On 21 June 2026, an explosion occurred at the Ras Laffan Industrial City in Qatar, killing at least 13 people and injuring 66 others. The incident took place at the Barzan gas processing plant while operations were ongoing to restart production halted due to maintenance. The cause of the explosion was attributed to a technical accident, with energy minister Saad Sherida al-Kaabi ruling out sabotage. All of the dead were foreign nationals, 12 out of the 13 being Indian nationals.

==Background==
The Ras Laffan Industrial City is key to the economy of Qatar and its energy sector, serving as the world's largest liquefied natural gas (LNG) production and export center, being responsible for a fifth of the world's supply. Ras Laffan contains the Barzan facility, which does not produce LNG. The plant can produce 1.4 billion cubic feet of sales gas a day, and supplies gas for local industry and energy generation while being able to produce liquefied petroleum gas. During the 2026 Iran war, Iranian attacks hit Ras Laffan, halting 17% of Qatar's LNG exports and causing damage that would take years to fix. However, the facility's production was intentionally shut down as early as December 2025 due to maintenance and was restarted two days before the explosion.

==Explosion==
In the late evening, an explosion occurred at the Barzan gas plant and was felt throughout central Doha, rattling windows and causing panic 70 kilometers from Ras Laffan. A reporter for Agence France-Presse 20 km from the incident also reported fire and smoke rising from the area. QatarEnergy later confirmed that an operational accident caused an explosion while work was underway at the Barzan gas supply facility to restore the plant’s operations. The blast sparked a large fire that was later contained by emergency services. The extent of the damage was not revealed.

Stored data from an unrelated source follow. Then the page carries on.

-- ==== Sys2Proof/Machine/Regs.lean ====
section
/-! DEFINITION. The set-up window's register map, written from the register tables of the spec (R13 to R15, R45, R601 and the
register sections of chapters 2 to 18): one constant per field, with its offset in BAR0, its place in the word, its access
code, its reset value and the encodings that are not reserved. -/

namespace Sys2Proof.Machine

/-- The access codes of R13. -/
inductive Acc where
  | rw | ro | w1c | w1s | wo | rc | rwp | rwt
  deriving DecidableEq, Repr

/-- The encodings of a field that are not reserved (R15). -/
inductive Legal where
  | any
  /-- 0 to `hi`. -/
  | upTo (hi : Nat)
  /-- `lo` to `hi`. -/
  | range (lo hi : Nat)
  /-- Everything but `lo` to `hi`. -/
  | notIn (lo hi : Nat)
  /-- 0 to `hi`, and the value `all`. -/
  | orAll (hi all : Nat)
  /-- The multiples of `n` (a base address whose low bits must be 0). -/
  | mult (n : Nat)
  deriving DecidableEq, Repr

/-- Is `v` an encoding the register tables allow? -/
def Legal.ok : Legal → Nat → Bool
  | .any, _ => true
  | .upTo hi, v => decide (v ≤ hi)
  | .range lo hi, v => decide (lo ≤ v) && decide (v ≤ hi)
  | .notIn lo hi, v => decide (v < lo) || decide (hi < v)
  | .orAll hi all, v => decide (v ≤ hi) || decide (v = all)
  | .mult n, v => decide (v % n = 0)

/-- One field of one register, or of `count` registers `stride` bytes apart. -/
structure Fd where
  /-- BAR0 offset of the first instance. -/
  off : Nat
  stride : Nat
  count : Nat
  /-- Lowest bit and width in the 32-bit word. -/
  lo : Nat
  wd : Nat
  acc : Acc
  /-- Value after reset (R13). -/
  rst : Nat
  legal : Legal
  deriving DecidableEq, Repr

/-- The same field at another offset (register groups that repeat). -/
def Fd.plus (f : Fd) (n : Nat) : Fd := { f with off := f.off + n }

/-- Offset of instance `i`. -/
def Fd.offAt (f : Fd) (i : Nat) : Nat := f.off + f.stride * i

/-- Does the field lie in the word at offset `o`? -/
def Fd.covers (f : Fd) (o : Nat) : Bool :=
  if f.count ≤ 1 then decide (o = f.off)
  else decide (f.off ≤ o) && decide ((o - f.off) % f.stride = 0) && decide ((o - f.off) / f.stride < f.count)

/-- Instance number of the word at offset `o`. -/
def Fd.inst (f : Fd) (o : Nat) : Nat := if f.count ≤ 1 then 0 else (o - f.off) / f.stride

end Sys2Proof.Machine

The Qatari Interior Ministry attributed the explosion to a "technical accident", adding that no hazardous leaks occurred. Energy minister Saad Sherida al-Kaabi later reiterated this conclusion, ruling out sabotage or hostile action. He added that an investigation was ongoing, and that the explosion would not impact the facility's export capabilities or the environment.

==Casualties==
Al Kaabi said that the explosion killed 13 workers and injured 66 others, adding that none of the injured were in life-threatening condition. Twelve of the dead were confirmed by the Indian embassy in Doha to have been Indian nationals, while one was Pakistani. Additionally, Qataris, Indians, Pakistanis, Tanzanians, Guineans, Nepalese, Bangladeshis, Kenyans, and Nigerians were injured. Earlier, the Qatari International Search and Rescue Group of the Lekhwiya and civil defense services were searching for 18 missing citizens.

On 25 June, the bodies of four Indians were being repatriated to India.